--- Task details ---
Some lines in the listing hold the word "part". Return each of them.

--- Entries provided ---
/-- A beat while the callee receives a run: data beats are captured; a frame is taken, discarded, and ends the run short
(R37). Its first beat drops the captured beats (log 37). A beat with MARK negated within that frame ends it under R23 and is
no overrun of R34, which is the model's choice (log 44). -/
def calleeRunBeat (c : Callee) (r : Run) (d : Beat) (dp : BitVec 2) (mark : Bool) (s : State) : State :=
  if mark then
    let s := giveTake (register d dp { s with bus.capture := [], bus.count := 0 })
    if registerFull s.bus.rx then calleeRunShort c s else s
  else if !s.bus.rx.isEmpty then calleeRunShort c (giveTake s)
  else captureBeat r d dp s

/-- A beat at the callee: of the head, of a run it receives, or an overrun after that run, complete or short (R34, log 40). A
beat after a run that it sent is neither latched nor taken (log 12). -/
def calleeBeat (c : Callee) (d : Beat) (dp : BitVec 2) (mark : Bool) (s : State) : State :=
  if c.clearing then s
  else if !c.headReceived then calleeHeadBeat c d dp mark s
  else
    match s.bus.run with
    | some r => if r.sending then s else calleeRunBeat c r d dp mark s
    | none => if c.runDone && !mark then overrun s else s

/-- A station that is neither caller nor callee observes the first frame after an answer; it takes nothing (R29). -/
def observeBeat (d : Beat) (dp : BitVec 2) (mark : Bool) (s : State) : State :=
  if s.bus.observed then s
  else if mark then
    let s := register d dp s
    if registerFull s.bus.rx then
      let f := receiveFrame s.bus.rx
      let s := { emptyRegister s with bus.observed := true }
      if showsClash s.station.strap f then takeClash s else s
    else s
  else if s.bus.rx.isEmpty then s
  else { emptyRegister s with bus.observed := true }

/-! ## The win and the grant (R5, R7, R9, R63, R88, R115) -/

/-- The call word is presented and the call timer started (R9). -/
def callPresented (g : Grantee) (called : Addr) (s : State) : State :=
  let d := callWord called s.station.strap
  { s with
    bus.tenure := .caller ⟨g, called, false, false, .head, none⟩
    bus.callTimer := some (callTime (setupOf s).callSelect)
    bus.drive := { s.bus.drive with d := d, dp := parityOf d, call := true } }

/-- The Launch Engine makes its choice and names the peer, or names none (R88). -/
def grantLaunch (s : State) : Option State :=
  match choice s with
  | none => none
  | some t =>
    match liveOf s t with
    | some (b, .withdrawing _) =>
      some (callPresented (.launch t) b.peer (dequeue t (setLive t b .callingWithdraw
        { s with bus.nextGrantee := .serve })))
    | some (b, _) =>
      some (callPresented (.launch t) b.peer (dequeue t (setLive t b .callingOpen
        { s with bus.nextGrantee := .serve })))
    | none => none

/-- The Serve Engine names the requester of its READY park-queue head, or names none (R115). -/
def grantServe (s : State) : Option State :=
  match s.serve.parkQueue with
  | e :: _ =>
    if headReady s then some (callPresented .serve e.requester { s with bus.nextGrantee := .launch }) else none
  | [] => none

/-- An empty tenure: BUSY is released without calling (R7). -/
def emptyTenure (s : State) : State :=
  releaseLines { s with bus.view := .settling, bus.idleTimer := some idleTime }

/-- The grant to one of the standing claims (R7). -/
def makeGrant (s : State) : State :=
  let claims := s.bus.claims
  if claims.probe then
    callPresented .probe s.station.strap { s with station.state := .joining .calling }
  else
    let launch := if claims.launch then grantLaunch s else none
    let serve := if claims.serve then grantServe s else none
    match launch, serve, s.bus.nextGrantee with
    | some s', none, _ => s'
    | none, some s', _ => s'
    | some s', some _, .launch => s'
    | some _, some s', .serve => s'
    | none, none, _ => emptyTenure s

/-- This station has won the window (R5, R6). The capture stage and the frame register are empty, and the count is 0, when its
tenure starts (R38). -/
def winWindow (s : State) : State :=
  makeGrant
    { s with
      bus.view := .active
      bus.capture := []
      bus.rx := []
      bus.count := 0
      bus.contending := false
      bus.spent := true
      bus.drive := { Drive.released with busy := true, breset := s.bus.drive.breset } }

/-- A window opens in this station's view; it joins if it contends (R4). -/
def contends (s : State) : Bool :=
  (s.bus.claims.launch || s.bus.claims.serve || s.bus.claims.probe) && roleOf s == .none &&
    (match s.station.state with
      | .joining _ | .online | .draining => true
      | .offline | .isolated => false)

/-- The own address line, D[n] for strap address n. -/
def addressLine (strap : Addr) : Beat := 1#16 <<< strap.toNat

def openWindow (s : State) : State :=
  let s := { s with bus.view := .window, bus.windowTimer := some windowTime, bus.idleTimer := none }
  if contends s then
    { s with
      bus.contending := true
      bus.drive.want := true
      bus.drive.d := if s.bus.spent then s.bus.drive.d else addressLine s.station.strap }
  else s

/-- WANT and the address line are released, and the window is left. -/
def leaveWindow (s : State) : State :=
  { s with bus.contending := false, bus.windowTimer := none, bus.drive.want := false, bus.drive.d := 0 }

/-- This station asserted its line, and that is the highest line asserted (R5). -/
def winsWindow (s : State) (d : Beat) : Bool :=
  s.bus.contending && s.bus.drive.d == addressLine s.station.strap && d >>> s.station.strap.toNat == 1 &&
    roleOf s == .none

/-- The window ends: `want` and `d` are the levels of the lines (R5, R6). -/
def endWindow (want : Bool) (d : Beat) (s : State) : State :=
  if !want then { leaveWindow s with bus.view := .idle }
  else if d = 0 then openWindow { leaveWindow s with bus.spent := false }
  else if winsWindow s d then winWindow (leaveWindow s)
  else { leaveWindow s with bus.view := .active, bus.observed := false, bus.rx := [] }

/-! ## The bus reset (R19, R53, R65, R121, R146, R161, R162) -/

/-- The status that a bus reset gives an entry in service; none if the entry is kept (R161, R162). -/
def resetStatus (b : Body) (p : Phase) : Option Status :=
  match p with
  | .queued | .held _ => none
  | .callingOpen | .callingWithdraw | .connWithdraw _ | .parked _ | .withdrawing _ => some .busReset
  | .connOpen _ r =>
    match replacedOutcome b r with
    | some (.final f) => some f.status
    | some .ok => if !isFetch b || r.drained then some .ok else some .busReset
    | some .park | some .requeue | some (.retry _) | none => some .busReset
  | .connResume _ r =>
    match resumeOutcome r with
    | some .remoteFault => some .remoteFault
    | some .localFault => some .localFault
    | some .cancelled => some .cancelled
    | some .accepted => if b.bytesDone = b.length ∧ r.drained then some .ok else some .busReset
    | some .resend | none => some .busReset

def resetEntry (s : State) (t : Tag) : State :=
  match liveOf s t with
  | some (b, p) =>
    match resetStatus b p with
    | some st => complete t st s
    | none => s
  | none => s

/-- The BIF's own part (R19). -/
def resetBif (s : State) : State :=
  { leaveTenure s with
    bus.view := .reset
    bus.idleTimer := none
    bus.windowTimer := none
    bus.bresetDetect := none
    bus.contending := false
    bus.spent := false
    bus.runs := []
    bus.observed := false }

/-- The Serve Engine's part (R121, R146). -/
def resetServe (s : State) : State :=
  abandonFill
    { s with
      serve.parkQueue := []
      serve.resume := none
      serve.service := none
      serve.reserved := false
      serve.verdictTimer := none }

/-- The Station Controller's part: in JOINING the probe is restarted (R65). -/
def resetStation (s : State) : State :=
  match s.station.state with
  | .joining _ => { s with station.state := .joining .waiting }
  | .offline | .online | .draining | .isolated => s

/-- The bus reset, handed to every block (R19). -/
def busResetSeen (s : State) : State :=
  let s := resetBif s
  let s := (liveByAcc s).foldl resetEntry s
  setNotice .busResetSeen (resetStation (resetServe (forgetTerms s)))

end Sys2Proof.Machine
end

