-- ==== Sys2Proof/Machine/Step.lean ====
section
/-! DEFINITION. One step: the command at the front of the queue, or half a microsecond on an empty queue. -/

namespace Sys2Proof.Machine

/-- Takes the command at the front and runs it on the state with the queue's rest; on an empty queue time passes (log 2). -/
def step (s : State) : Host.Outcome State Fault Refusal :=
  match s.pending with
  | c :: rest => exec c { s with pending := rest }
  | [] => .next (tick s)

/-- The command that a table word spells, put at the front of the queue; no row of the table gives bits (log 34). -/
def State.withFetchWord (s : State) (nbits w : Nat) : State :=
  match decodeTableWord nbits w with
  | some c => { s with pending := c :: s.pending }
  | none => s

end Sys2Proof.Machine
end

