/-- What the commands leave alone. Every command but a device reset answers a next state, and each register of the Local Port,
of the Station Controller and of the bus changes only at the commands named for it; a notice is cleared only by a write to
NOTICE, and the heads of the Report queue and of the Inbox leave only by a read. The own BRESET drive ends when the station
becomes ISOLATED (R20, R72); that it stays while the station leaves a tenure or becomes OFFLINE is the model's choice (log 35).
-/
def Obligations.RegistersChangeOnlyAtTheirCommands : Prop :=
  ∀ (i : Instr) (s : State), (∀ a, i ≠ .deviceReset a) → ∃ t, exec i s = .next t ∧
    (t.pending = s.pending ∧ t.station.strap = s.station.strap) ∧
    ((∀ w, i ≠ .orderWrite w) → t.port.assembly = s.port.assembly) ∧
    ((∀ w, i ≠ .noticeMaskWrite w) → t.port.mask = s.port.mask) ∧
    ((∀ w, i ≠ .noticeWrite w) → t.port.notice ||| s.port.notice = t.port.notice) ∧
    (i ≠ .reportRead → t.port.reportPos = s.port.reportPos ∧ s.port.reports <+: t.port.reports) ∧
    (i ≠ .inboxRead → t.port.inboxPos = s.port.inboxPos ∧ s.port.inbox <+: t.port.inbox) ∧
    (i ≠ .inboxRead → i ≠ .takeDataBeat → i ≠ .takeSeen →
      t.port.inbox = s.port.inbox ∧ t.serve.noteMemo = s.serve.noteMemo) ∧
    (i ≠ .reportRead → i ≠ .inboxRead → t.port.readData = s.port.readData) ∧
    ((∀ w, i ≠ .urgentWrite w) → i ≠ .cancel → i ≠ .busReset → i ≠ .unassignedUrgent →
      t.port.urgent = s.port.urgent) ∧
    ((∀ w, i ≠ .orderWrite w) → (∀ r, i ≠ .memoryTransactionComplete r) →
      i ∉ [.fetch, .store, .note, .swap, .setup, .join, .leave, .unassignedOrder] → t.port.fifo = s.port.fifo) ∧
    ((∀ r, i ≠ .memoryTransactionComplete r) → t.station.setup = s.station.setup) ∧
    ((∀ r, i ≠ .memoryTransactionComplete r) →
      i ∉ [.setup, .join, .leave, .unassignedOrder, .cancel, .busReset, .unassignedUrgent] →
      t.station.lastResult = s.station.lastResult) ∧
    ((∀ w d, i ≠ .windowTimerExpiry w d) → t.bus.nextGrantee = s.bus.nextGrantee) ∧
    ((∀ w d, i ≠ .windowTimerExpiry w d) → i ≠ .bresetDetectTimerExpiry → t.bus.spent = s.bus.spent) ∧
    (i ≠ .busReset → i ≠ .bresetDriveTimerExpiry →
      resetDrive t = resetDrive s ∨ t.station.state = .isolated ∧ resetDrive t = (false, none)) ∧
    (i ≠ .busReset → i ≠ .bresetDriveTimerExpiry → (∀ d dp mark, i ≠ .beatLatched d dp mark) →
      i ∉ [.answerNegatedSeen, .interjectTimerExpiry, .takeSeen] → resetDrive t = resetDrive s) ∧
    (i ≠ .bresetSeenAsserted → i ≠ .bresetNegated →
      t.bus.bresetSeen = s.bus.bresetSeen ∧ (i ≠ .bresetDetectTimerExpiry → t.bus.bresetDetect = s.bus.bresetDetect)) ∧
    ((∀ r w, i ≠ .lockedPairComplete r w) → t.serve.swapMemo = s.serve.swapMemo)

/-- What the commands leave alone in the tables. FREE and REPORTED entries, generations and the acceptance count change only at
intake and at the read of a report (R75, R83, R84); a transaction issued stays issued, and a grant stands, until the
transaction completes (R175, R176). That this holds at the expiry of the verdict timer too, of a locked pair presented that
waits for the grant, is the model's reading (log 18). -/
def Obligations.TablesKeepWhatIsSettled : Prop :=
  ∀ (i : Instr) (s : State), (∀ a, i ≠ .deviceReset a) → ∃ t, exec i s = .next t ∧
    ((∀ r, i ≠ .memoryTransactionComplete r) → i ∉ [.fetch, .store, .note, .swap] →
      t.launch.accCount = s.launch.accCount ∧
      ∀ u, genOf t u = genOf s u ∧ (slotOf s u = .free → slotOf t u = .free)) ∧
    (i ≠ .reportRead → ∀ u b st, slotOf s u = .reported b st → slotOf t u = .reported b st) ∧
    ((∀ r, i ≠ .memoryTransactionComplete r) → (∀ r w, i ≠ .lockedPairComplete r w) →
      (∀ c x, txnOf s c = some x → txnOf t c = some x) ∧
      ∀ c, s.mem.granted = some c →
        t.mem.granted = some c ∧ t.mem.pointer = s.mem.pointer ∧ t.mem.lock = s.mem.lock)

/-! ## Device reset -/

/-- R73 with the tables of R2, R38, R89, R112, R131, R173 and R179. -/
def Obligations.DeviceResetGivesStatedState : Prop :=
  ∀ (a : Addr) (s : State), ∃ t, exec (.deviceReset a) s = .next t ∧
    (t.station.state = .offline ∧ t.station.strap = a ∧ t.station.setup = none ∧ t.station.lastResult = .none) ∧
    (t.bus.view = .active ∧ t.bus.idleTimer = none ∧ t.bus.windowTimer = none ∧ t.bus.contending = false ∧
      t.bus.spent = false ∧ t.bus.claims = ⟨false, false, false⟩ ∧ t.bus.nextGrantee = .launch ∧
      t.bus.tenure = .none ∧ t.bus.callTimer = none ∧ t.bus.stallTimer = none ∧ t.bus.interjectTimer = none ∧
      t.bus.bresetDrive = none ∧ t.bus.bresetDetect = none ∧ t.bus.runs = [] ∧ t.bus.outbound = [] ∧
      t.bus.count = 0 ∧ t.bus.capture = [] ∧ t.bus.rx = [] ∧ t.bus.drive = Drive.released) ∧
    (∀ b, termsOf t b = none) ∧
    ((∀ u, slotOf t u = .free ∧ genOf t u = 0) ∧ t.launch.queue = [] ∧ t.launch.accCount = 0 ∧
      t.launch.intake = none ∧ t.launch.outJob = none) ∧
    (t.serve.parkQueue = [] ∧ t.serve.staging = [] ∧ t.serve.fill = none ∧ t.serve.resume = none ∧
      t.serve.service = none ∧ t.serve.reserved = false ∧ t.serve.swapStage = none ∧
      (∀ b, swapMemoOf t b = none) ∧ (∀ b : Addr, t.serve.noteMemo[b.toNat]'b.isLt = none) ∧
      t.serve.verdictTimer = none) ∧
    (t.port.assembly = [] ∧ t.port.fifo = [] ∧ t.port.urgent = .empty ∧ t.port.reports = [] ∧ t.port.reportPos = 0 ∧
      t.port.inbox = [] ∧ t.port.inboxPos = 0 ∧ t.port.notice = 0 ∧ t.port.mask = 0 ∧ lint t = false) ∧
    (t.mem.pointer = .serve ∧ t.mem.lock = false ∧ t.mem.granted = none ∧ ∀ c, txnOf t c = none)

/-- The state right after reset is the one that a device reset gives (its strap address 0 is the model's choice, log 4), and
every invariant stated below holds in it. -/
def Obligations.InvariantsHoldAtReset : Prop :=
  exec (.deviceReset 0) State.reset = .next State.reset ∧ ReportsExact State.reset ∧ QueueExact State.reset ∧
    ClaimsExact State.reset ∧ DrainEnded State.reset ∧ InboxBounded State.reset ∧ PortCounts State.reset ∧
    TransitBounded State.reset ∧ GrantExact State.reset ∧ SetupValid State.reset ∧ AttemptsBounded State.reset ∧
    OwnTermsUnknown State.reset ∧ IsolatedSilent State.reset

/-! ## The Local Port -/

/-- R165 and section 12.3: a word joins the assembly below seven words; the eighth commits the order of the eight words
written, or discards it with ORDER_REFUSED. The word count is shown on STATE. -/
def Obligations.OrderWriteAssemblesAndCommits : Prop :=
  ∀ (w : Word) (s : State),
    (s.port.assembly.length < 7 →
      exec (.orderWrite w) s = .next { s with port.assembly := s.port.assembly ++ [w] }) ∧
    (∀ a b c d e f g, s.port.assembly = [a, b, c, d, e, f, g] → s.port.fifo.length < 8 →
      exec (.orderWrite w) s = .next { s with
        port.assembly := []
        port.fifo := s.port.fifo ++ [⟨a, b, c, d, e, f, g, w⟩] }) ∧
    (s.port.assembly.length = 7 → 8 ≤ s.port.fifo.length → ∃ t, exec (.orderWrite w) s = .next t ∧
      t = { s with port.assembly := [], port.notice := t.port.notice } ∧
      (∀ n, noticeSet n t = (noticeSet n s || n == .orderRefused))) ∧
    (stateWord s).extractLsb' 16 3 = BitVec.ofNat 3 s.port.assembly.length

/-- R167: the urgent slot takes two words, and refuses a third with URGENT_REFUSED. -/
def Obligations.UrgentWriteFillsTheSlot : Prop :=
  ∀ (w : Word) (s : State),
    (s.port.urgent = .empty → exec (.urgentWrite w) s = .next { s with port.urgent := .one w }) ∧
    (∀ w0, s.port.urgent = .one w0 → exec (.urgentWrite w) s = .next { s with port.urgent := .occupied w0 w }) ∧
    (∀ w0 w1, s.port.urgent = .occupied w0 w1 → ∃ t, exec (.urgentWrite w) s = .next t ∧
      t = { s with port.notice := t.port.notice } ∧ ∀ n, noticeSet n t = (noticeSet n s || n == .urgentRefused)) ∧
    (∀ r, takeUrgent r s = { s with port.urgent := .empty, station.lastResult := r }) ∧
    (stateWord s).extractLsb' 9 1 = BitVec.ofBool (urgentOccupied s.port.urgent)
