-- ==== Sys2Proof/Laws/State.lean ====
section
/-! SUPPORT. What each named update leaves of State: one lemma per field per update, true by definition. -/

namespace Sys2Proof.Machine

@[simp] theorem setNotice_station (n : Notice) (s : State) : (setNotice n s).station = s.station := rfl
@[simp] theorem setNotice_bus (n : Notice) (s : State) : (setNotice n s).bus = s.bus := rfl
@[simp] theorem setNotice_terms (n : Notice) (s : State) : (setNotice n s).terms = s.terms := rfl
@[simp] theorem setNotice_launch (n : Notice) (s : State) : (setNotice n s).launch = s.launch := rfl
@[simp] theorem setNotice_serve (n : Notice) (s : State) : (setNotice n s).serve = s.serve := rfl
@[simp] theorem setNotice_mem (n : Notice) (s : State) : (setNotice n s).mem = s.mem := rfl
@[simp] theorem setNotice_choices (n : Notice) (s : State) : (setNotice n s).choices = s.choices := rfl
@[simp] theorem setNotice_pending (n : Notice) (s : State) : (setNotice n s).pending = s.pending := rfl
@[simp] theorem setNotice_port_notice (n : Notice) (s : State) : (setNotice n s).port.notice = s.port.notice ||| n.bit := rfl
@[simp] theorem setNotice_port_assembly (n : Notice) (s : State) : (setNotice n s).port.assembly = s.port.assembly := rfl
@[simp] theorem setNotice_port_fifo (n : Notice) (s : State) : (setNotice n s).port.fifo = s.port.fifo := rfl
@[simp] theorem setNotice_port_urgent (n : Notice) (s : State) : (setNotice n s).port.urgent = s.port.urgent := rfl
@[simp] theorem setNotice_port_reports (n : Notice) (s : State) : (setNotice n s).port.reports = s.port.reports := rfl
@[simp] theorem setNotice_port_reportPos (n : Notice) (s : State) : (setNotice n s).port.reportPos = s.port.reportPos := rfl
@[simp] theorem setNotice_port_inbox (n : Notice) (s : State) : (setNotice n s).port.inbox = s.port.inbox := rfl
@[simp] theorem setNotice_port_inboxPos (n : Notice) (s : State) : (setNotice n s).port.inboxPos = s.port.inboxPos := rfl
@[simp] theorem setNotice_port_mask (n : Notice) (s : State) : (setNotice n s).port.mask = s.port.mask := rfl
@[simp] theorem setNotice_port_readData (n : Notice) (s : State) : (setNotice n s).port.readData = s.port.readData := rfl

@[simp] theorem changeState_bus (st : StationState) (s : State) : (changeState st s).bus = s.bus := rfl
@[simp] theorem changeState_terms (st : StationState) (s : State) : (changeState st s).terms = s.terms := rfl
@[simp] theorem changeState_launch (st : StationState) (s : State) : (changeState st s).launch = s.launch := rfl
@[simp] theorem changeState_serve (st : StationState) (s : State) : (changeState st s).serve = s.serve := rfl
@[simp] theorem changeState_mem (st : StationState) (s : State) : (changeState st s).mem = s.mem := rfl
@[simp] theorem changeState_choices (st : StationState) (s : State) : (changeState st s).choices = s.choices := rfl
@[simp] theorem changeState_pending (st : StationState) (s : State) : (changeState st s).pending = s.pending := rfl
@[simp] theorem changeState_station_state (st : StationState) (s : State) : (changeState st s).station.state = st := rfl
@[simp] theorem changeState_station_strap (st : StationState) (s : State) : (changeState st s).station.strap = s.station.strap := rfl
@[simp] theorem changeState_station_setup (st : StationState) (s : State) : (changeState st s).station.setup = s.station.setup := rfl
@[simp] theorem changeState_station_lastResult (st : StationState) (s : State) : (changeState st s).station.lastResult = s.station.lastResult := rfl
@[simp] theorem changeState_port_notice (st : StationState) (s : State) : (changeState st s).port.notice = s.port.notice ||| Notice.stateChanged.bit := rfl
@[simp] theorem changeState_port_assembly (st : StationState) (s : State) : (changeState st s).port.assembly = s.port.assembly := rfl
@[simp] theorem changeState_port_fifo (st : StationState) (s : State) : (changeState st s).port.fifo = s.port.fifo := rfl
@[simp] theorem changeState_port_urgent (st : StationState) (s : State) : (changeState st s).port.urgent = s.port.urgent := rfl
@[simp] theorem changeState_port_reports (st : StationState) (s : State) : (changeState st s).port.reports = s.port.reports := rfl
@[simp] theorem changeState_port_reportPos (st : StationState) (s : State) : (changeState st s).port.reportPos = s.port.reportPos := rfl
@[simp] theorem changeState_port_inbox (st : StationState) (s : State) : (changeState st s).port.inbox = s.port.inbox := rfl
@[simp] theorem changeState_port_inboxPos (st : StationState) (s : State) : (changeState st s).port.inboxPos = s.port.inboxPos := rfl
@[simp] theorem changeState_port_mask (st : StationState) (s : State) : (changeState st s).port.mask = s.port.mask := rfl
@[simp] theorem changeState_port_readData (st : StationState) (s : State) : (changeState st s).port.readData = s.port.readData := rfl

@[simp] theorem setResult_bus (r : ControlResult) (s : State) : (setResult r s).bus = s.bus := rfl
@[simp] theorem setResult_terms (r : ControlResult) (s : State) : (setResult r s).terms = s.terms := rfl
@[simp] theorem setResult_launch (r : ControlResult) (s : State) : (setResult r s).launch = s.launch := rfl
@[simp] theorem setResult_serve (r : ControlResult) (s : State) : (setResult r s).serve = s.serve := rfl
@[simp] theorem setResult_port (r : ControlResult) (s : State) : (setResult r s).port = s.port := rfl
@[simp] theorem setResult_mem (r : ControlResult) (s : State) : (setResult r s).mem = s.mem := rfl
@[simp] theorem setResult_choices (r : ControlResult) (s : State) : (setResult r s).choices = s.choices := rfl
@[simp] theorem setResult_pending (r : ControlResult) (s : State) : (setResult r s).pending = s.pending := rfl
@[simp] theorem setResult_station_state (r : ControlResult) (s : State) : (setResult r s).station.state = s.station.state := rfl
@[simp] theorem setResult_station_strap (r : ControlResult) (s : State) : (setResult r s).station.strap = s.station.strap := rfl
@[simp] theorem setResult_station_setup (r : ControlResult) (s : State) : (setResult r s).station.setup = s.station.setup := rfl
@[simp] theorem setResult_station_lastResult (r : ControlResult) (s : State) : (setResult r s).station.lastResult = r := rfl

@[simp] theorem setTerms_station (a : Addr) (v : Option Nat) (s : State) : (setTerms a v s).station = s.station := rfl
@[simp] theorem setTerms_bus (a : Addr) (v : Option Nat) (s : State) : (setTerms a v s).bus = s.bus := rfl
@[simp] theorem setTerms_launch (a : Addr) (v : Option Nat) (s : State) : (setTerms a v s).launch = s.launch := rfl
@[simp] theorem setTerms_serve (a : Addr) (v : Option Nat) (s : State) : (setTerms a v s).serve = s.serve := rfl
@[simp] theorem setTerms_port (a : Addr) (v : Option Nat) (s : State) : (setTerms a v s).port = s.port := rfl
@[simp] theorem setTerms_mem (a : Addr) (v : Option Nat) (s : State) : (setTerms a v s).mem = s.mem := rfl
@[simp] theorem setTerms_choices (a : Addr) (v : Option Nat) (s : State) : (setTerms a v s).choices = s.choices := rfl
@[simp] theorem setTerms_pending (a : Addr) (v : Option Nat) (s : State) : (setTerms a v s).pending = s.pending := rfl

--- Expected answer ---
/-- The BIF's own part (R19). -/
/-- The Serve Engine's part (R121, R146). -/
/-- The Station Controller's part: in JOINING the probe is restarted (R65). -/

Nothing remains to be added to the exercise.